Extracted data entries
+ + + + +
/-- Nothing stands before an instruction exactly where every check passes. -/
theorem prologue_eq_none_iff : prologue s x = none ↔
    (x.instr.wf = true ∧ warpOk x.w x.instr = true ∧ (x.w.trapMode = true ∨ privOf x.instr = none) ∧
      roleBars x.w.role x.instr = false ∧ ((∃ f, x.instr = .gridbar f) → recCoop x.record = true) ∧
      waitsForLoad s x.wid (usesOf x.w x.instr) = false ∧ valuesOk x.w x.instr = true ∧
      (∀ r ∈ (usesOf x.w x.instr).vdst ++ (usesOf x.w x.instr).vsrc, r.1 + r.2 ≤ x.w.win) ∧ stalls s x = false) := by
  constructor
  · intro h
    have fails {v : Verdict} (hv : prologue s x = some v) : False := by simp [hv] at h
    have hfields : x.instr.wf = true ∧ warpOk x.w x.instr = true := by
      by_contra hc
      exact fails (prologue_badFields (by grind))
    obtain ⟨hwf, hok⟩ := hfields
    have hload := Bool.eq_false_iff.mpr fun hc => fails (prologue_waits hwf hok hc)
    have hval := (Bool.eq_false_or_eq_true _).resolve_right fun hc => fails (prologue_badValues hwf hok hload hc)
    have hpriv : x.w.trapMode = true ∨ privOf x.instr = none := by
      cases hp : privOf x.instr with
      | none => exact .inr rfl
      | some n =>
        exact .inl ((Bool.eq_false_or_eq_true _).resolve_right fun hc => fails (prologue_privileged hwf hok hload hval hc hp))
    have hrole := Bool.eq_false_iff.mpr fun hc => fails (prologue_barred hwf hok hload hval hpriv hc)
    have hgrid (hbar : ∃ f, x.instr = .gridbar f) : recCoop x.record = true :=
      (Bool.eq_false_or_eq_true _).resolve_right fun hc => fails (prologue_notCooperative hwf hok hload hval hpriv hrole hbar hc)
    rw [prologue_admitted hwf hok hload hval hpriv hrole hgrid] at h
    cases hwin : regwOf x.w.win (usesOf x.w x.instr) with
    | some n => simp [hwin] at h
    | none => exact ⟨hwf, hok, hpriv, hrole, hgrid, hload, hval, regwOf_eq_none_iff.mp hwin, by simpa [hwin] using h⟩
  · rintro ⟨hwf, hok, hpriv, hrole, hgrid, hload, hval, hwin, hstall⟩
    rw [prologue_admitted hwf hok hload hval hpriv hrole hgrid, regwOf_eq_none_iff.mpr hwin, Option.elim_none, hstall]
    rfl

/-- Every instruction of a warp, which an event is not, goes through its issue. -/
theorem exec_eq_issue (h : encode i ≠ []) : ∃ body, ∀ s, exec i s = issue i s body := by
  cases i
  any_goals exact absurd rfl h
  all_goals exact ⟨_, fun _ => rfl⟩

/-- What stands before an instruction is carried out in its place (R43, R75). -/
theorem does_of_prologue (h : encode i ≠ []) (hx : issuerOf s i = some x) (hp : prologue s x = some v) : Does i s x v s := by
  obtain ⟨body, hbody⟩ := exec_eq_issue h
  rw [Does, hbody, issue_stopped hx hp]

end Sys2Proof.Machine
end

section
/-! PROOF. When an instruction issues. -/

namespace Sys2Proof.Machine

/-- Settles O11: `prologue` passes exactly where each of its checks does. -/
theorem issueConditions : Obligations.IssueConditions := by
  unfold Obligations.IssueConditions
  exact fun _ _ => prologue_eq_none_iff

end Sys2Proof.Machine
end

section
/-! SUPPORT. Marked sources (R157): the marks an instruction looks at, which of them POIS reports and in which lanes, and the
instructions that look at them before anything of their own. -/

namespace Sys2Proof.Machine

open Sys2Proof

variable {w : Warp} {act : Mask} {vs ss : List (Nat × Nat)} {l : Nat} {m : Mark} {t : Trap}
+ + + + +
Task description:
Every line above holding the string "hfields" should be listed.

Result of this exercise:
    have hfields : x.instr.wf = true ∧ warpOk x.w x.instr = true := by
    obtain ⟨hwf, hok⟩ := hfields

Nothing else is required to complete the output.